Title: Models Robustness for Simulating Drainage and NO3-N Fluxes

item Jabro, Jalal - Jay
item JABRO, ANN - Robert Morris University

Submitted to: Geophysical Research Abstracts
Publication Type: Abstract Only
Publication Acceptance Date: 2/14/2013
Publication Date: 4/2/2013
Citation: Jabro, J.D., Jabro, A.D. 2013. Models Robustness for Simulating Drainage and NO3-N Fluxes. Geophysical Research Abstracts. Vol. 15, EGU2013-115-1.

Interpretive Summary:

Technical Abstract: Computer models simulate and forecast appropriate agricultural practices to reduce environmental impact. The objectives of this study were to assess and compare robustness and performance ofhree models – LEACHM, NCSWAP, and SOIL-SOILN–for simulating drainage and NO3-N leaching fluxes in an intense pasture system without recalibration. A 3-yr study was conducted on a Hagerstown silt loam to measure drainage and NO3-N fluxes below 1 m depth from N-fertilized orchardgrass using intact core lysimeters. Five N-fertilizer treatments were replicated five times in a randomized complete block experimental design. The models were validated under orchardgrass using soil, water and N transformation rate parameters and C pools fractionation derived from a previous study conducted on similar soils under corn.
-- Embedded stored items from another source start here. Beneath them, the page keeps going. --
-- ==== Sys2Proof/Machine/Flags.lean ====
section
/-! DEFINITION. What follows from the state: which station states do what (R18, section 3.1), the transmit error count (R41),
and the conditions of the attention line (R171). -/

namespace Sys2Proof.Machine

/-! ### Station states -/

/-- The states whose bus unit receives frames (R18): JOINING, ONLINE, DRAINING, MUTED. They are also the states in which
TAKE, FINISH and HAND-BACK are taken (R145, R148). -/
def StationState.receives : StationState → Bool
  | .joining => true
  | .online => true
  | .draining => true
  | .muted => true
  | .unconfigured => false
  | .offline => false
  | .faultNumber => false
  | .faultClash => false

/-- The states whose bus unit drives DBD and starts frames (R18): JOINING, ONLINE, DRAINING. -/
def StationState.sends : StationState → Bool
  | .joining => true
  | .online => true
  | .draining => true
  | .muted => false
  | .unconfigured => false
  | .offline => false
  | .faultNumber => false
  | .faultClash => false

/-- The states that answer notices and JOINs (R33, R35) and send notices and offers (R86, R152): ONLINE, DRAINING. -/
def StationState.answers : StationState → Bool
  | .online => true
  | .draining => true
  | .joining => false
  | .muted => false
  | .unconfigured => false
  | .offline => false
  | .faultNumber => false
  | .faultClash => false

/-- The states that make tickets (R66, R81): ONLINE, MUTED. -/
def StationState.creates : StationState → Bool
  | .online => true
  | .muted => true
  | .joining => false
  | .draining => false
  | .unconfigured => false
  | .offline => false
  | .faultNumber => false
  | .faultClash => false

/-- Every state but UNCONFIGURED and FAULT(NUMBER): those that take RESTART, CANCEL, MASK, TOUCH and FORGET
(section 10.9). -/
def StationState.started : StationState → Bool
  | .unconfigured => false
  | .faultNumber => false
  | .joining => true
  | .online => true
  | .draining => true
  | .offline => true
  | .muted => true
  | .faultClash => true

/-- The bus unit is receiving frames (R18, R19). -/
def State.receiving (s : State) : Bool := s.bus.synchronised && s.control.state.receives

/-! ### The transmit error count (R41) -/

/-- A broken or void own frame raises the count by 8. -/
def errorsAfterBad (n : Nat) : Nat := n + Config.errorStep

/-- A clean own frame lowers the count by 1, not below 0. -/
def errorsAfterClean (n : Nat) : Nat := n - 1

def offerErrors (n : Nat) : OfferFate → Nat
  | .lost => n
  | .broken => errorsAfterBad n
  | .void => errorsAfterBad n
  | .clean _ _ => errorsAfterClean n

def noticeErrors (n : Nat) : NoticeFate → Nat
  | .lost => n
  | .broken => errorsAfterBad n
  | .void => errorsAfterBad n
  | .clean _ _ => errorsAfterClean n

def joinErrors (n : Nat) : JoinFate → Nat
  | .lost => n
  | .broken => errorsAfterBad n
  | .void => errorsAfterBad n
  | .clean _ _ => errorsAfterClean n

def leaveErrors (n : Nat) : LeaveFate → Nat
  | .lost => n
  | .broken => errorsAfterBad n
  | .void => errorsAfterBad n
  | .clean => errorsAfterClean n

/-! ### The attention line (R171, R172) -/

/-- WAITING inbound records (R140): RETURNING records do not count. -/
def waitingInbound (q : List InRecord) : Nat := (q.filter fun r => r.state == .waiting).length

def attentionInbound (s : State) : Bool :=
  s.control.config.station.enableInbound &&
    decide (s.control.config.station.attentionThreshold ≤ waitingInbound s.work.inbound)

def attentionReport (s : State) : Bool :=
  s.control.config.station.enableReport && !s.reports.queue.isEmpty

def attentionStateChange (s : State) : Bool :=
  s.control.config.station.enableStateChange && s.control.stateChanged

/-- ATN# is driven low while an enabled condition holds, and released while RESET# is low (R171, R172). The line holds no
state of its own. -/
def atnLow (s : State) : Bool :=
  !s.held && (attentionInbound s || attentionReport s || attentionStateChange s)

end Sys2Proof.Machine
end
The model efficiency (MEF) of drainage and NO3-N fluxes were 0.53, 0.69 for LEACHM; 0.75, 0.39 for NCSWAP; and 0.94, 0.91for SOIL-SOILN. The models failed to produce reasonable simulations of drainage and NO3-N fluxes in January, February and March due to limited water movement associated with frozen soil and snow accumulation and melt. The differences between simulated and measured NO3-N leaching and among models’ performances may also be related to soil N and C transformation processes embedded in the models These results are a monumental progression in the validation of computer models which will lead to continued diffusion across diverse stakeholders.